Il lattosio è uno zucchero, un carboidrato semplice, e più precisamente un disaccaride ossia una molecola formata da due monosaccaridi: il galattosio e il glucosio, legati da un particolare legame chimico. È il carboidrato maggiormente presente nel latte vaccino e degli altri mammiferi e rappresenta una componente importante del latte materno (fornisce circa il 30-40% del fabbisogno energetico di un neonato). L’assunzione di lattosio sembrerebbe ricoprire un ruolo chiave durante i primi mesi di vita, per la sua capacità di modulare positivamente il microbiota intestinale.
Il nostro organismo è in grado di assorbire gli zuccheri a livello dell’intestino tenue, nel tratto detto “digiuno”, ma perché ciò possa avvenire, le molecole devono essere scomposte in monosaccaridi. Questi penetrano nelle cellule della mucosa intestinale, gli enterociti, e da qui passano nel circolo sanguigno. La scomposizione del lattosio in glucosio e galattosio, avviene ad opera di un enzima specifico: la lattasi. Si tratta di una ß-galattosidasi, ovvero un enzima la cui funzione è quella di rompere il legame tra glucosio e galattosio. Dopo l’azione della lattasi, il glucosio e il galattosio vengono rapidamente assorbiti dalle cellule intestinali e utilizzati per vari scopi dall’organismo.

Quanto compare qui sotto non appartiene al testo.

-- ==== Sys2Proof/Laws/FrameDram.lean ====
section
/-! SUPPORT. What each operation of Machine/Dram.lean changes at most, and that it keeps the invariant. -/

namespace Sys2Proof.Machine

set_option linter.all false

open Sys2Proof

theorem setOwner_frame (n o : Nat) (s : State) :
    Frame [.regs] s (setOwner n o s) := by
  delta setOwner
  repeat' first
    | with_reducible apply Frame.refl
    | with_reducible assumption
    | apply Eq.refl
    | lift_lets -underBinder -merge -useContext
    | (intro x; refine Frame.cut (cs := [.regs]) (s0 := s) (x := x) ?_ (fun hx => ?_); unfold x; rotate_left; clear_value x)
    | with_reducible apply Frame.app (fieldPut_frame _ _ _ _ _)

theorem ownAll_frame (o : Nat) (s : State) :
    Frame [.regs, .drc] s (ownAll o s) := by
  delta ownAll
  repeat' first
    | with_reducible apply Frame.refl
    | with_reducible assumption
    | apply Eq.refl
    | lift_lets -underBinder -merge -useContext
    | (intro x; refine Frame.cut (cs := [.regs, .drc]) (s0 := s) (x := x) ?_ (fun hx => ?_); unfold x; rotate_left; clear_value x)
    | with_reducible apply Frame.app (flagPut_frame _ _ _ _)
    | with_reducible apply Frame.app (setOwner_frame _ _ _)
    | (with_reducible refine Frame.updDrc (by decide) ?_ ?_; (intro _ h; exact h))
    | (with_reducible refine Frame.updDrc (by decide) ?_ ?_; (intro _ h; simp only [DrcSt.sorted] at h ⊢; simp [h]; done))
    | (with_reducible refine Frame.updDrc (by decide) ?_ ?_; (intro _ h; simp only [DrcSt.sorted] at h ⊢; and_intros <;> (try dsimp only) <;> (repeat' split) <;> first | (simp [h]; done) | exact tabFold_rising (fun _ _ g => by first | (simp [g]; done) | (split <;> simp [g]; done)) _ _ (by simp [h])))
    | (with_reducible refine Frame.updDrc (by decide) ?_ ?_; (intro _ h; simp only [DrcSt.sorted] at h ⊢; and_intros <;> first | (simp [h]; done) | exact tabFold_rising (fun _ _ g => by first | (simp [g]; done) | (split <;> simp [g]; done) | exact tabFold_rising (fun _ _ k => by simp [k]) _ _ g) _ _ (by simp [h]) | (repeat' first | exact rfl | exact h | apply tabSet_rising)))
    | with_reducible refine Frame.foldl ?_ (fun _ _ _ => ?_)
    | with_reducible apply_assumption

theorem startTraining_frame (s : State) :
    Frame [.regs, .lnk] s (startTraining s) := by
  delta startTraining
  repeat' first
    | with_reducible apply Frame.refl
    | with_reducible assumption
    | apply Eq.refl
    | lift_lets -underBinder -merge -useContext
    | (intro x; refine Frame.cut (cs := [.regs, .lnk]) (s0 := s) (x := x) ?_ (fun hx => ?_); unfold x; rotate_left; clear_value x)
    | with_reducible apply Frame.app (startTx_frame _ _)
    | with_reducible apply Frame.app (enterAdapt_frame _ _)
    | with_reducible refine Frame.foldl ?_ (fun _ _ _ => ?_)
    | with_reducible apply Frame.ite
    | with_reducible apply_assumption

theorem enterService_frame (s : State) :
    Frame [.regs, .lnk] s (enterService s) := by
  delta enterService
  repeat' first
    | with_reducible apply Frame.refl
    | with_reducible assumption
    | apply Eq.refl
    | lift_lets -underBinder -merge -useContext
    | (intro x; refine Frame.cut (cs := [.regs, .lnk]) (s0 := s) (x := x) ?_ (fun hx => ?_); unfold x; rotate_left; clear_value x)
    | (intro x; clear_value x)
    | intro x
    | with_reducible apply Frame.app (fieldPut_frame _ _ _ _ _)
    | with_reducible apply Frame.app (flagPut_frame _ _ _ _)
    | with_reducible apply Frame.app (startTraining_frame _)
    | with_reducible apply Frame.ite

theorem wrMemMode_frame (src : Party) (v : Word) (s : State) :
    Frame [.regs, .lnk, .prt, .err, .drc] s (wrMemMode src v s) := by
  delta wrMemMode
  repeat' first
    | with_reducible apply Frame.refl
    | with_reducible assumption
    | apply Eq.refl
    | lift_lets -underBinder -merge -useContext
    | (intro x; refine Frame.cut (cs := [.regs, .lnk, .prt, .err, .drc]) (s0 := s) (x := x) ?_ (fun hx => ?_); unfold x; rotate_left; clear_value x)
    | (intro x; refine Frame.cutK (cs := [.regs, .lnk, .prt, .err, .drc]) (s0 := s) (x := x) (fun _ => ?_) (fun hx => ?_); unfold x; rotate_left; clear_value x)
    | (intro x; refine Frame.cutK2 (cs := [.regs, .lnk, .prt, .err, .drc]) (s0 := s) (x := x) (fun _ _ => ?_) (fun hx => ?_); unfold x; rotate_left; clear_value x)
    | (intro x; clear_value x)
    | intro x
    | with_reducible apply Frame.app (fieldPut_frame _ _ _ _ _)
    | with_reducible apply Frame.app (refuseReg_frame _ _ _ _ _)
    | with_reducible apply Frame.app (ownAll_frame _ _)
    | with_reducible apply Frame.app (enterService_frame _)
    | with_reducible apply Frame.ite
    | with_reducible apply_assumption

theorem wrBankOwn_frame (src : Party) (n : Nat) (v : Word) (s : State) :
    Frame [.regs, .prt, .err, .drc] s (wrBankOwn src n v s) := by
  delta wrBankOwn
  repeat' first
    | with_reducible apply Frame.refl
    | with_reducible assumption
    | apply Eq.refl
    | lift_lets -underBinder -merge -useContext
    | (intro x; refine Frame.cut (cs := [.regs, .prt, .err, .drc]) (s0 := s) (x := x) ?_ (fun hx => ?_); unfold x; rotate_left; clear_value x)
    | (intro x; clear_value x)
    | intro x
    | with_reducible apply Frame.app (fieldPut_frame _ _ _ _ _)
    | with_reducible apply Frame.app (flagPut_frame _ _ _ _)
    | with_reducible apply Frame.app (refuseReg_frame _ _ _ _ _)
    | (with_reducible refine Frame.updDrc (by decide) ?_ ?_; (intro _ h; exact h))
    | (with_reducible refine Frame.updDrc (by decide) ?_ ?_; (intro _ h; simp only [DrcSt.sorted] at h ⊢; simp [h]; done))
    | (with_reducible refine Frame.updDrc (by decide) ?_ ?_; (intro _ h; simp only [DrcSt.sorted] at h ⊢; and_intros <;> (try dsimp only) <;> (repeat' split) <;> first | (simp [h]; done) | exact tabFold_rising (fun _ _ g => by first | (simp [g]; done) | (split <;> simp [g]; done)) _ _ (by simp [h])))
    | (with_reducible refine Frame.updDrc (by decide) ?_ ?_; (intro _ h; simp only [DrcSt.sorted] at h ⊢; and_intros <;> first | (simp [h]; done) | exact tabFold_rising (fun _ _ g => by first | (simp [g]; done) | (split <;> simp [g]; done) | exact tabFold_rising (fun _ _ k => by simp [k]) _ _ g) _ _ (by simp [h]) | (repeat' first | exact rfl | exact h | apply tabSet_rising)))
    | with_reducible apply Frame.ite

theorem lendMailbox_frame (s : State) :
    Frame [.regs] s (lendMailbox s) := by
  delta lendMailbox
  repeat' first
    | with_reducible apply Frame.refl
    | with_reducible assumption
    | apply Eq.refl
    | lift_lets -underBinder -merge -useContext
    | (intro x; refine Frame.cut (cs := [.regs]) (s0 := s) (x := x) ?_ (fun hx => ?_); unfold x; rotate_left; clear_value x)
    | with_reducible apply Frame.app (setOwner_frame _ _ _)
    | with_reducible refine Frame.foldl ?_ (fun _ _ _ => ?_)
    | with_reducible apply_assumption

In caso di mancanza o carenza della lattasi, il lattosio non viene digerito propriamente e non può essere assorbito a livello cellulare, perché non correttamente scomposto. Il lattosio non assorbito raggiunge, quindi, intatto il colon, dove viene fermentato dai batteri che vivono in quel tratto, con produzione di gas (idrogeno, anidride carbonica e metano) e acidi grassi a corta catena. Questo si traduce in sintomi quali gonfiore e dolore addominale, crampi e/o sensazione di eccessiva pienezza dopo i pasti, flatulenza e nausea. Inoltre, la permanenza del lattosio nell’intestino induce il richiamo di acqua al suo interno, con conseguente diarrea.
Il lattosio, come intuibile, si trova principalmente nel latte e nei suoi derivati: yogurt, burro, panna, formaggi, specie quelli freschi, gelati e creme a base di latte. Ma non solo! Il lattosio può essere aggiunto come additivo in diverse preparazioni alimentari, allo scopo di migliorarne la consistenza o il sapore; ad esempio si può trovare in: insaccati, salse, margarine, prodotti da forno e piatti pronti in generale.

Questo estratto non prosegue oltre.